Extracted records
- - -

-- ==== Sys2Proof/Tests/Slice0.lean ====
section
/-! SUPPORT. Tests: ill-formed terms refused, words decoded, single steps from the spec's vectors, and a state that meets the
hypotheses of each statement. Expected results: `opcode_table.json`, `95_test_vectors.md` (S, X), `96_test_vectors_derived.md` (V). -/

set_option maxRecDepth 20000

namespace Sys2Proof.Machine

/-! Terms that are no instruction. -/

theorem test_wellFormed_refuses_bit_8 :
    (Instr.bitR 8 .a).wellFormed = false ∧ (Instr.bitAtHl 8).wellFormed = false ∧ (Instr.bitAtIx 8 0).wellFormed = false ∧
    (Instr.bitAtIy 8 0).wellFormed = false ∧ (Instr.setR 8 .a).wellFormed = false ∧ (Instr.setAtHl 8).wellFormed = false ∧
    (Instr.setAtIx 8 0).wellFormed = false ∧ (Instr.setAtIy 8 0).wellFormed = false ∧ (Instr.resR 8 .a).wellFormed = false ∧
    (Instr.resAtHl 8).wellFormed = false ∧ (Instr.resAtIx 8 0).wellFormed = false ∧ (Instr.resAtIy 8 0).wellFormed = false := by
  decide

theorem test_wellFormed_accepts_bit_7 : (Instr.bitR 7 .a).wellFormed = true ∧ (Instr.resAtIy 7 0x80#8).wellFormed = true := by
  decide

theorem test_wellFormed_refuses_restart_01 : (Instr.rstP 0x01#8).wellFormed = false ∧ (Instr.rstP 0x40#8).wellFormed = false := by
  decide

theorem test_wellFormed_accepts_restart_38 : (Instr.rstP 0x38#8).wellFormed = true ∧ (Instr.rstP 0x00#8).wellFormed = true := by
  decide

/-! Decoding, every constructor. -/

/-- Words written out bit by bit from the `encoding` column of `opcode_table.json`, `40_load8.md`. -/
theorem test_decode_load8 :
    ([([0b01000001#8], .ldRR .b .c, 1),
      ([0b00101110#8, 0b10100101#8], .ldRN .l 0xA5#8, 2),
      ([0b01010110#8], .ldRAtHl .d, 1),
      ([0b11011101#8, 0b01111110#8, 0b10000101#8], .ldRAtIx .a 0x85#8, 3),
      ([0b11111101#8, 0b01100110#8, 0b10000101#8], .ldRAtIy .h 0x85#8, 3),
      ([0b01110010#8], .ldAtHlR .d, 1),
      ([0b11011101#8, 0b01110000#8, 0b10000101#8], .ldAtIxR 0x85#8 .b, 3),
      ([0b11111101#8, 0b01110100#8, 0b10000101#8], .ldAtIyR 0x85#8 .h, 3),
      ([0b00110110#8, 0b10100101#8], .ldAtHlN 0xA5#8, 2),
      ([0b11011101#8, 0b00110110#8, 0b10000101#8, 0b10100101#8], .ldAtIxN 0x85#8 0xA5#8, 4)] ++
     [([0b11111101#8, 0b00110110#8, 0b10000101#8, 0b10100101#8], .ldAtIyN 0x85#8 0xA5#8, 4),
      ([0b00001010#8], .ldAAtBc, 1),
      ([0b00011010#8], .ldAAtDe, 1),
      ([0b00111010#8, 0b00110100#8, 0b00010010#8], .ldAAtNn 0x1234#16, 3),
      ([0b00000010#8], .ldAtBcA, 1),
      ([0b00010010#8], .ldAtDeA, 1),
      ([0b00110010#8, 0b00110100#8, 0b00010010#8], .ldAtNnA 0x1234#16, 3),
      ([0b11101101#8, 0b01010111#8], .ldAIreg, 2),
      ([0b11101101#8, 0b01011111#8], .ldARreg, 2),
      ([0b11101101#8, 0b01000111#8], .ldIregA, 2)] ++
     [([0b11101101#8, 0b01001111#8], .ldRregA, 2)] : List (List Byte × Instr × Nat)).all
      (fun x => decodeBytes x.1 == .ok x.2.1 x.2.2 && encode x.2.1 == x.1) = true := by decide

/-- Words written out bit by bit from the `encoding` column of `opcode_table.json`, `41_load16_stack.md`. -/
theorem test_decode_load16_stack :
    ([([0b00010001#8, 0b00110100#8, 0b00010010#8], .ldDdNn .de 0x1234#16, 3),
      ([0b11011101#8, 0b00100001#8, 0b00110100#8, 0b00010010#8], .ldIxNn 0x1234#16, 4),
      ([0b11111101#8, 0b00100001#8, 0b00110100#8, 0b00010010#8], .ldIyNn 0x1234#16, 4),
      ([0b00101010#8, 0b00110100#8, 0b00010010#8], .ldHlAtNn 0x1234#16, 3),
      ([0b11101101#8, 0b01011011#8, 0b00110100#8, 0b00010010#8], .ldDdAtNn .de 0x1234#16, 4),
      ([0b11011101#8, 0b00101010#8, 0b00110100#8, 0b00010010#8], .ldIxAtNn 0x1234#16, 4),
      ([0b11111101#8, 0b00101010#8, 0b00110100#8, 0b00010010#8], .ldIyAtNn 0x1234#16, 4),
      ([0b00100010#8, 0b00110100#8, 0b00010010#8], .ldAtNnHl 0x1234#16, 3),
      ([0b11101101#8, 0b01010011#8, 0b00110100#8, 0b00010010#8], .ldAtNnDd 0x1234#16 .de, 4),
      ([0b11011101#8, 0b00100010#8, 0b00110100#8, 0b00010010#8], .ldAtNnIx 0x1234#16, 4)] ++
     [([0b11111101#8, 0b00100010#8, 0b00110100#8, 0b00010010#8], .ldAtNnIy 0x1234#16, 4),
      ([0b11111001#8], .ldSpHl, 1),
      ([0b11011101#8, 0b11111001#8], .ldSpIx, 2),
      ([0b11111101#8, 0b11111001#8], .ldSpIy, 2),
      ([0b11110101#8], .pushQq .af, 1),
      ([0b11011101#8, 0b11100101#8], .pushIx, 2),
      ([0b11111101#8, 0b11100101#8], .pushIy, 2),
      ([0b11100001#8], .popQq .hl, 1),
      ([0b11011101#8, 0b11100001#8], .popIx, 2),
      ([0b11111101#8, 0b11100001#8], .popIy, 2)] : List (List Byte × Instr × Nat)).all
      (fun x => decodeBytes x.1 == .ok x.2.1 x.2.2 && encode x.2.1 == x.1) = true := by decide

/-- Words written out bit by bit from the `encoding` column of `opcode_table.json`, `42_exchange_block_search.md`. -/
theorem test_decode_exchange_block_search :
    ([([0b11101011#8], .exDeHl, 1),
      ([0b00001000#8], .exAfAf, 1),
      ([0b11011001#8], .exx, 1),
      ([0b11100011#8], .exAtSpHl, 1),
      ([0b11011101#8, 0b11100011#8], .exAtSpIx, 2),
      ([0b11111101#8, 0b11100011#8], .exAtSpIy, 2),
      ([0b11101101#8, 0b10100000#8], .ldi, 2),
      ([0b11101101#8, 0b10110000#8], .ldir, 2),
      ([0b11101101#8, 0b10101000#8], .ldd, 2),
      ([0b11101101#8, 0b10111000#8], .lddr, 2)] ++
     [([0b11101101#8, 0b10100001#8], .cpi, 2),
      ([0b11101101#8, 0b10110001#8], .cpir, 2),
      ([0b11101101#8, 0b10101001#8], .cpd, 2),
      ([0b11101101#8, 0b10111001#8], .cpdr, 2)] : List (List Byte × Instr × Nat)).all
      (fun x => decodeBytes x.1 == .ok x.2.1 x.2.2 && encode x.2.1 == x.1) = true := by decide

/-- Words written out bit by bit from the `encoding` column of `opcode_table.json`, `43_alu8.md`. -/
theorem test_decode_alu8 :
    ([([0b10000100#8], .addAR .h, 1),
      ([0b11000110#8, 0b10100101#8], .addAN 0xA5#8, 2),
      ([0b10000110#8], .addAAtHl, 1),
      ([0b11011101#8, 0b10000110#8, 0b10000101#8], .addAAtIx 0x85#8, 3),
      ([0b11111101#8, 0b10000110#8, 0b10000101#8], .addAAtIy 0x85#8, 3),
      ([0b10001101#8], .adcAR .l, 1),
      ([0b11001110#8, 0b10100101#8], .adcAN 0xA5#8, 2),
      ([0b10001110#8], .adcAAtHl, 1),
      ([0b11011101#8, 0b10001110#8, 0b10000101#8], .adcAAtIx 0x85#8, 3),
      ([0b11111101#8, 0b10001110#8, 0b10000101#8], .adcAAtIy 0x85#8, 3)] ++
     [([0b10010000#8], .subR .b, 1),
      ([0b11010110#8, 0b10100101#8], .subN 0xA5#8, 2),
      ([0b10010110#8], .subAtHl, 1),
      ([0b11011101#8, 0b10010110#8, 0b10000101#8], .subAtIx 0x85#8, 3),
      ([0b11111101#8, 0b10010110#8, 0b10000101#8], .subAtIy 0x85#8, 3),
      ([0b10011000#8], .sbcAR .b, 1),
      ([0b11011110#8, 0b10100101#8], .sbcAN 0xA5#8, 2),
      ([0b10011110#8], .sbcAAtHl, 1),
      ([0b11011101#8, 0b10011110#8, 0b10000101#8], .sbcAAtIx 0x85#8, 3),
      ([0b11111101#8, 0b10011110#8, 0b10000101#8], .sbcAAtIy 0x85#8, 3)] : List (List Byte × Instr × Nat)).all
      (fun x => decodeBytes x.1 == .ok x.2.1 x.2.2 && encode x.2.1 == x.1) = true := by decide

- - -

Instructions to follow:
From the records above, retype only the lines starting at the line that contains "0b00110100#8, 0b00010010#8], .ldIxNn" and ending at the line that contains "([0b00101010#8, 0b00110100#8, 0b00010010#8], .ldHlAtNn", both included.

Output:
      ([0b11011101#8, 0b00100001#8, 0b00110100#8, 0b00010010#8], .ldIxNn 0x1234#16, 4),
      ([0b11111101#8, 0b00100001#8, 0b00110100#8, 0b00010010#8], .ldIyNn 0x1234#16, 4),
      ([0b00101010#8, 0b00110100#8, 0b00010010#8], .ldHlAtNn 0x1234#16, 3),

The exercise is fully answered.